Elan berdiri dari jongkoknya. Lalu mencetak senyum tipis dibibir. Detik kemudian berjalan ke gerbang keluar area pemakaman.
Ia berhenti dari jalannya. Menoleh sempurna ke arah kiri. Kala melihat gadis di bawah pohon besar itu lagi. Menatap lekat ke arahnya. Lebih tepatnya tatapan bingung. Sebab gadis berponi dengan notebook berserta pena yang dibawa itu selalu ada setiap ia datang kemari. Namun, bukan untuk berziarah. Melainkan duduk di bawah pohon besar sembari menatap lurus satu kuburan. Belum lagi selalu diam di sana, tak mengeluarkan tangis seperti biasa orang datang ke tempat ini, juga tak pernah bersuara untuk mengeluarkan celotehan.

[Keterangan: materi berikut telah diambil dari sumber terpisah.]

/-- A word of memory has been written: the ports see it where it is CTL of a context of theirs. -/
def State.portsSee (s : State) (a : Nat) : State :=
  [0, 1, 2].foldl (fun s port =>
    let w := Tab.get s.pctb port 0
    let base := fld w 40 0
    let q := (a - base) / 128
    if base ≤ a ∧ (a - base) % 128 < 8 ∧ q ≤ fld w 55 44 then s.portLook port q else s) s

/-- A write to PCTB: the port reads the contexts of its new table that are valid (R473). -/
def State.writePctb (s : State) (port : Nat) (x : Word) : State :=
  let s := { s with
    pctb := Tab.put s.pctb port x
    portCtxs := s.portCtxs.filter fun (k, _) => decide (k / 4096 ≠ port) }
  (List.range (fld x 55 44 + 1)).foldl (fun s q => s.portLook port q) s

/-! ### Stores of the executing context (R118, R119, R131, R330) -/

/-- The words of the chunk in the TCM, or in its other memories. -/
def Chunk.words (k : Chunk) (tcm : Bool) : List Nat :=
  (cellWords k.cells).filter fun w => decide (regionOf (8 * w) = .tcm) == tcm

/-- A store needs an entry and none is free: 512 in the undo log, 64 in the store buffer (R119). -/
def Chunk.full (k : Chunk) (a : Nat) : Bool :=
  let tcm := decide (regionOf a = .tcm)
  let ws := k.words tcm
  !ws.contains (a / 8) && decide ((if tcm then 512 else 64) ≤ ws.length)

/-- Lexicographic order of ranks (R311). -/
def rankLt : List Nat → List Nat → Bool
  | [], [] => false
  | [], _ :: _ => true
  | _ :: _, [] => false
  | a :: as, b :: bs => if a < b then true else if b < a then false else rankLt as bs

/-- The ordered message a context runs. -/
def Ctx.ordered (y : Ctx) : Option Msg :=
  match y.msg with
  | some m => if m.cls = .ordered ∧ m.kind = .task ∧ !bitOf y.regs.cr.rfinf 16 then some m else none
  | none => none

/-- A task is older than another of its domain (R311). -/
def olderInDomain (a b : Ctx) : Bool :=
  match a.ordered, b.ordered with
  | some m, some n => decide (m.vd = n.vd) && decide (m.domain = n.domain) && rankLt m.eff n.eff
  | _, _ => false

/-- An ordered message of a virtual device and a domain. -/
def Msg.inDomain (m : Msg) (v : Nat) (d : Word) : Bool := decide (m.vd = v) && decide (m.domain = d)

/-- The ordered messages that a save keeps (R172, R173). -/
def Saved.ordereds (v : Saved) : List Msg := v.qOrd ++ v.ctxs.toList.filterMap Ctx.ordered

/-- The ordered messages a core holds in its queue and in the saves of its copies. -/
def Core.ordereds (x : Core) : List Msg :=
  x.qOrd ++ (x.bank.save.toList ++ x.other.save.toList).flatMap Saved.ordereds

/-- The ordered messages present on a cluster and uncommitted: those in its queues, those of its tasks, and those of either
kind that a save keeps until START restores them (R172, R311). -/
def State.presentOrdered (s : State) (k : Nat) (self : Nat × Fin 4) : List Msg :=
  (coresOf k).flatMap (fun c => (s.core c).ordereds) ++
  (clusterCtxs k).filterMap fun (c, i) => if (c, i) = self then none else (s.ctx c i).ordered

/-- The task of a context is the oldest of its domain on its cluster, or unordered (R87, R311). -/
def State.oldestInDomain (s : State) (c : Nat) (i : Fin 4) : Bool :=
  match (s.ctx c i).ordered with
  | none => true
  | some m => (s.presentOrdered (clusterOf c) (c, i)).all fun n => !(n.inDomain m.vd m.domain && rankLt n.eff m.eff)

/-- The context waits for the commit of its chunk. -/
def Ctx.atPoint (y : Ctx) : Bool :=
  match y.st, y.wait with
  | .waiting, .commit _ => true
  | _, _ => false

/-- The running chunks of the cluster that the chunk of a context waits for at its commit: the forced ones that its
written lines meet (R329), and those of older tasks of its domain (R87, R311). It never waits for a younger task of
its domain (R311). -/
def State.waitsFor (s : State) (p : Nat × Fin 4) : List (Nat × Fin 4) :=
  let x := s.ctx p.1 p.2
  (clusterCtxs (clusterOf p.1)).filter fun q =>
    let y := s.ctx q.1 q.2
    decide (q ≠ p) && y.running && !olderInDomain x y &&
      ((y.forced && y.meets x.chunk.wsig) || olderInDomain y x)

/-- The chunks that a chunk waits for, and those that they wait for in turn (R329). -/
def State.reaches (s : State) (from_ : List (Nat × Fin 4)) : Nat → List (Nat × Fin 4)
  | 0 => from_
  | n + 1 =>
    let more := from_.flatMap fun q => if (s.ctx q.1 q.2).atPoint then s.waitsFor q else []
    s.reaches (from_ ++ more.filter fun q => !from_.contains q) n

/-- A running chunk has written a TCM word (R330). -/
def Ctx.wrote (y : Ctx) (w : Nat) : Bool := y.running && (cellWords y.chunk.cells).contains w

/-- The executing task is the oldest present of its domain, and a context's task is a younger one of it (R330). -/
def State.seniorTo (s : State) (y : Ctx) : Bool :=
  olderInDomain s.cx y && s.oldestInDomain s.focus.1 s.focus.2

/-- A wait for the commit of a context's chunk would run in a circle back to the executing task, which is ordered
(R329, R330). -/
def State.inCircle (s : State) (j : Fin 4) : Bool :=
  s.cx.ordered.isSome && (s.reaches [(s.focus.1, j)] 32).contains s.focus

/-- A context of the executing core runs the oldest task present of its domain, and the executing task is a younger one of
it: nothing of the executing task rolls it back (R311). -/
def State.juniorTo (s : State) (j : Fin 4) : Bool :=
  olderInDomain (s.ctx s.focus.1 j) s.cx && s.oldestInDomain s.focus.1 j

/-- What one other context of the core means for a store to a TCM word (R330): the store waits for a forced chunk, but
in a circle; the chunk of a forced task or of the oldest task of the domain rolls the other back; any other chunk is
itself rolled back. A forced task waits for the oldest one of its own domain, which it may not roll back (R311; log 39). -/
def State.storeConflict (s : State) (w : Nat) (j : Fin 4) : Ans State :=
  let c := s.focus.1
  let y := s.ctx c j
  let senior := s.juniorTo j
  let first := (s.cx.forced && !senior) || s.seniorTo y
  if j = s.focus.2 ∨ !y.wrote w then .ok s
  else if y.forced || (senior && s.cx.forced) then (if first || s.inCircle j then .ok s else .wait .again)
  else if first then .ok (s.rollBack c j)
  else .yield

Entah apa yang dilakukan dalam diam.
"Kurang kerjaan," tukas Elan. Detik yang sama, gadis itu menoleh padanya. Membuat bola mata keduanya bertabrakan. Mereka saling menatap lama dalam diam. Sampai kemudian, Elan mengerjap. Lalu berjalan kembali keluar dari area pemakaman.Gadis itu menatap punggung Elan sampai tak terlihat karena tertelan jarak. Kemudian beralih pada notebook dan pena yang dipegang. Membuka lalu menggoreskan tinta pada halaman kosong notebook. Bukan goresan kata yang ditulis. Melainkan bentuk gambar absurd di sana. Dimana menggambarkan keadaan perasaanya saat ini.
"Lagi ngapain, Neng?" Suara itu membuat ia langsung menutup notebook. Dan mendongak menatap pria paruh baya yang disebut juru kunci pemakaman ikhlas ini menanyakan hal yang sama lagi.
Pemakaman yang bernama ikhlas ini. Dimana tempat pulang paling nyaman, bersih, dan asri karena banyak pepohonan yang tumbuh di tiap sudutnya. Nama makamnya pun bersirat makna bahwa ketika kehilangan seseorang, bukan sabar yang dilakukan. Melainkan 'ikhlas'. Karena percuma sabar, kalau belum rela melepaskan.
"Ini, Neng." Pria paruh baya itu memberikan ia sebotol air mineral lagi. Menaruhnya di samping. Lalu langsung berjalan ke arah sudut makam untuk membersihkan bagian sana. Mungkin karena sudah tau tidak akan diterima langsung air mineralnya. Juga ... pertanyaannya tidak akan dijawab. Suara ucapan terimakasih pun tidak keluar dari mulutnya. Namun, pria paruh baya itu tau kalau air mineral itu akan diminum.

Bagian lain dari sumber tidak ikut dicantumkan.